-- ==== Sys2Proof/Config.lean ====
section
/-!
DEFINITION. What an implementation fixes or the spec leaves as a parameter (00_scope R8, R9; 92 D8, D10), at the values
`State.reset` takes. No meaning reads this file: MEM_WORDS is a field of the state, and the statements about reset are
over every RESET_REGS and RESET_MEM.
-/

namespace Sys2Proof

/-- The number of general registers (00 R7). -/
abbrev Config.nregs : Nat := 8

/-- The largest capacity the spec allows (00 R8): 1 <= MEM_WORDS <= 65535. -/
def Config.maxMemWords : Nat := 65535

/-- DESIGN CHOICE (log 2): the capacity `State.reset` is built with; the spec leaves it to the host. -/
def Config.memWords : Nat := Config.maxMemWords

/-- DESIGN CHOICE (log 3), unsafe: the RESET_REGS of `State.reset`; the spec leaves them open (10 R37). -/
def Config.resetRegs : Vector Word Config.nregs := Vector.replicate Config.nregs 0#16

end Sys2Proof
end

++++

Reproduce only the lines running from the one that contains "def Config.resetRegs : Vector" to the last line of the records.

» **Output for this exercise**:
def Config.resetRegs : Vector Word Config.nregs := Vector.replicate Config.nregs 0#16

end Sys2Proof
end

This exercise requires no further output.